Now we apply softmax to get the final attention weights:



In [33]:
attn_weights = torch.softmax(masked / d_out_kq**0.5, dim=1)
print(attn_weights)

tensor([[1.0000, 0.0000, 0.0000, 0.0000, 0.0000, 0.0000],
        [0.0532, 0.9468, 0.0000, 0.0000, 0.0000, 0.0000],
        [0.3935, 0.0493, 0.5572, 0.0000, 0.0000, 0.0000],
        [0.2211, 0.3213, 0.2149, 0.2426, 0.0000, 0.0000],
        [0.2220, 0.0698, 0.2612, 0.1640, 0.2831, 0.0000],
        [0.1347, 0.2758, 0.1231, 0.1621, 0.1162, 0.1881]],
       grad_fn=<SoftmaxBackward0>)


This approach is more efficient because it avoids unnecessary computations for masked-out positions and doesn’t require renormalization. The softmax function effectively treats the -inf values as zero probability because e^(-inf) approaches 0.

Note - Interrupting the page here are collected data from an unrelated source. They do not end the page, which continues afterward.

-- ==== Sys2Proof/Machine/Engines.lean ====
section
/-! DEFINITION. The completion of copies (R218 to R221), of commits (R324, R330) and of the copies of phase numbers
(R328). -/

namespace Sys2Proof.Machine

/-! ## COPY_COMPLETE -/

/-- The bytes that a plain copy writes: those whose source and destination both lie inside their allocations (R221). -/
def State.copyBytes (s : State) (k : Copy) : List (Place × Byte) :=
  (k.dst.zip k.src).filterMap fun p =>
    match p with
    | (some d, some r) => some (d, s.placeByte k.team r)
    | _ => none

/-- Does a byte of the copy lie past an allocation (R221)? -/
def Copy.short (k : Copy) : Bool := k.dst.any Option.isNone || k.src.any Option.isNone

/-- The value of a reduction (R219). -/
def cpyRedValue (rd : CpyRed) (ty : RedTy) (old v : Nat) : Nat :=
  match rd, ty with
  | .add, .f32 => redValue .faddF32 32 v old
  | .add, _ => redValue .add 32 v old
  | .min, .f32 => (minMax32 false memEnv (BitVec.ofNat 32 old) (BitVec.ofNat 32 v)).1.toNat % 2 ^ 32
  | .max, .f32 => (minMax32 true memEnv (BitVec.ofNat 32 old) (BitVec.ofNat 32 v)).1.toNat % 2 ^ 32
  | .min, .i32 => redValue .minI 32 v old
  | .min, .n32 => redValue .minN 32 v old
  | .max, .i32 => redValue .maxI 32 v old
  | .max, .n32 => redValue .maxN 32 v old
  | .and, _ => redValue .and 32 v old
  | .or, _ => redValue .or 32 v old
  | .none, _ => v

/-- Combine one word of a copy at its home slice (R219); a replay combines it with its own bytes (R376). -/
def State.reduceWord (s : State) (k : Copy) (i : Nat) : State :=
  let ds := ((k.dst.drop (4 * i)).take 4).filterMap id
  let rs := ((k.src.drop (4 * i)).take 4).filterMap id
  let pas := ds.filterMap fun p => match p with
    | .mem pa => some pa
    | _ => none
  if pas.length != 4 || rs.length != 4 then s
  else
    let old := if s.isReplay k.team then s.viewNat k.team pas else leNat (pas.map s.mem.cells.get)
    let v := leNat (rs.map (s.placeByte k.team))
    s.homeWrite k.team (pas.zip (leBytes 4 (cpyRedValue k.rd k.ty old v)))

/-- The words of global memory that a copy writes. -/
def Copy.words (k : Copy) : List Nat :=
  (k.dst.filterMap fun p => match p with
    | some (.mem pa) => some (pa / 4 * 4)
    | _ => none).eraseDups

/-- One copy less on the token of the lane; its error bit where a byte lay past an allocation (R218, R221). The lane's
later loads of the words see the bytes, or bytes written after them (R220). -/
def Copy.land (k : Copy) (now : Nat) (toks : List Tok) (seen : List (Nat × Nat)) (wrote : List Nat) :
    List Tok × List (Nat × Nat) × List Nat :=
  let t := nth toks k.tok ⟨0, false⟩
  let toks1 := setNth toks k.tok ⟨t.count - 1, t.err || k.short⟩
  if k.rd = .none then (toks1, seen, (k.words ++ wrote).eraseDups)
  else (toks1, (k.words.map fun w => (w, now)) ++ seen.filter (fun p => !k.words.contains p.1), wrote)

/-- Is a lane of a crew the one whose copy this is? -/
def Copy.mine (k : Copy) (c : Crew) (l : Lane) : Bool :=
  match k.idx with
  | none => c.cox == some k.team
  | some i => c.cox.isNone && l.team == k.team && l.idx == i

/-- The lane of a copy after it (R218). -/
def Copy.landLane (k : Copy) (now : Nat) (c : Crew) (l : Lane) : Lane :=
  if k.mine c l then
    let x := k.land now l.toks l.seen l.wrote
    { l with toks := x.1, seen := x.2.1, wrote := x.2.2 }
  else l

/-- The record of a copy's thread after it (R218). -/
def Copy.landRec (k : Copy) (now : Nat) (r : Rec) : Rec :=
  if k.idx == some r.idx && r.team == k.team then
    let x := k.land now r.toks r.seen r.wrote
    { r with toks := x.1, seen := x.2.1, wrote := x.2.2 }
  else r

/-- The token of a copy wherever its thread stands (R218). -/
def State.landCopy (s : State) (k : Copy) : State :=
  let now := s.mem.now
  { s with
    crews := s.crews.map fun c => { c with lanes := c.lanes.map (Option.map (k.landLane now c)) },
    recs := s.recs.map (k.landRec now),
    eng := { s.eng with copies := s.eng.copies.filter (·.id != k.id) } }

/-- Complete a copy. -/
def State.finishCopy (s : State) (k : Copy) : State :=
  let core := k.core
  if s.readsPoison k.team (k.src.filterMap id) || (k.rd != .none && s.homePoison k.team (memBytes (k.dst.filterMap id))) then
    s.consume k.team
  else if k.rd = .none then
    match s.storeBytes k.team core (some k.crew) k.dom (s.copyBytes k) with
    | .ok s1 => (s1.landCopy k).rewake
    | .error b => s.blockedBy k.team core (some k.crew) b
  else (((List.range (k.dst.length / 4)).foldl (fun s i => s.reduceWord k i) s).landCopy k).rewake

/-- Does an earlier write of the copy's crew hold it up (R324)? -/
def State.copyHeld (s : State) (k : Copy) : Bool := (s.crew? k.crew).any fun c => s.forcing c k.serial

/-- The grid of a copy's team. -/
def State.copyGrid (s : State) (k : Copy) : Option Nat := (s.team? k.team).map (·.grid)

def State.copyAsked (s : State) (k : Copy) (n : Nat) : State :=
  s.updEng fun e => { e with copies := e.copies.map fun x => if x.id = k.id then { x with asked := n } else x }

/-- The reductions of a copy on a peer's page, word by word (R219, R406). -/
def State.askWords (s : State) (k : Copy) : State :=
  (List.range (k.dst.length / 4)).foldl (fun s i =>
    let part (l : List (Option Place)) : List Place := ((l.drop (4 * i)).take 4).filterMap id
    s.askAtomic (s.copyGrid k) (.copy k.id) (.copy k.rd k.ty) 4 (leNat ((part k.src).map (s.placeByte k.team)))
      (memBytes (part k.dst))) s

/-- A copy goes on: what it reads of a peer's pages is asked for, then its reductions there, and then it completes (R406). -/
def State.stepCopy (s : State) (k : Copy) : State :=
  let src := peerLines (memBytes (k.src.filterMap id))
  let dst := peerLines (memBytes (k.dst.filterMap id))
  if !s.answered (.copy k.id) then s
  else if k.asked = 0 && !src.isEmpty then (s.askLines (s.copyGrid k) (.copy k.id) src).copyAsked k 1
  else if k.asked ≤ 1 && k.rd != .none && !dst.isEmpty then (s.askWords k).copyAsked k 2
  else s.finishCopy k

/-- COPY_COMPLETE (R218). -/
def execCopyComplete (copy : Nat) (s : State) : Host.Outcome State Fault Refusal :=
  .next (match s.eng.copies.find? (·.id == copy) with
    | some k => if s.copyHeld k then s else s.stepCopy k
    | none => s)

/-! ## COMMIT_COMPLETE -/

/-- The commit point of a commit (R324), also where its team is gone; the lines of a replay enter no history (R376). -/
def State.finishCommit (s : State) (k : Commit) : State :=
  let s1 := s.updEng fun e => { e with commits := e.commits.filter (·.id != k.id) }
  let bs := k.lines.flatMap (·.bytes)
  let s2 := if k.keep then s1 else s1.toHost k.crew k.lines
  if (s1.team? k.team).isSome then (s2.publish k.team k.lines).rewake
  else if k.keep || bs.isEmpty then s2.rewake
  else (s2.commitWrite bs none).updGrid k.grid fun g => { g with wrote := true }

/-- The lines of a commit for host pages are at the host's coherence point (R336). -/
def State.hostReached (s : State) (id : Nat) : State :=
  (s.updEng fun e => { e with hostDue := e.hostDue.filter (·.1 != id) }).rewake

/-- COMMIT_COMPLETE (R324, R330, R336, R406): a commit point, once every peer has acknowledged its lines; afterwards its
lines for host pages reach the host's coherence point. -/
def execCommitComplete (commit : Nat) (s : State) : Host.Outcome State Fault Refusal :=
  .next (match s.eng.commits.find? (·.id == commit) with
    | some k => if k.unacked.isEmpty then s.finishCommit k else s
    | none => if s.eng.hostDue.any (·.1 == commit) then s.hostReached commit else s)

/-! ## PHASE_COPY_UPDATE -/

/-- PHASE_COPY_UPDATE (R328): a base die's copy takes the number. -/
def execPhaseCopyUpdate (ctx dom die : Nat) (s : State) : Host.Outcome State Fault Refusal :=
  .next (s.updCtx ctx fun c =>
    { c with pnCopy := setNth c.pnCopy die (setNth (nth c.pnCopy die []) dom (nth c.pn dom 0)) }).rewake

end Sys2Proof.Machine
end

By implementing causal self-attention in this way, we ensure that our language model can generate text in a left-to-right manner, considering only the previous context when predicting each new token. This is crucial for producing coherent and contextually appropriate sequences in text generation tasks.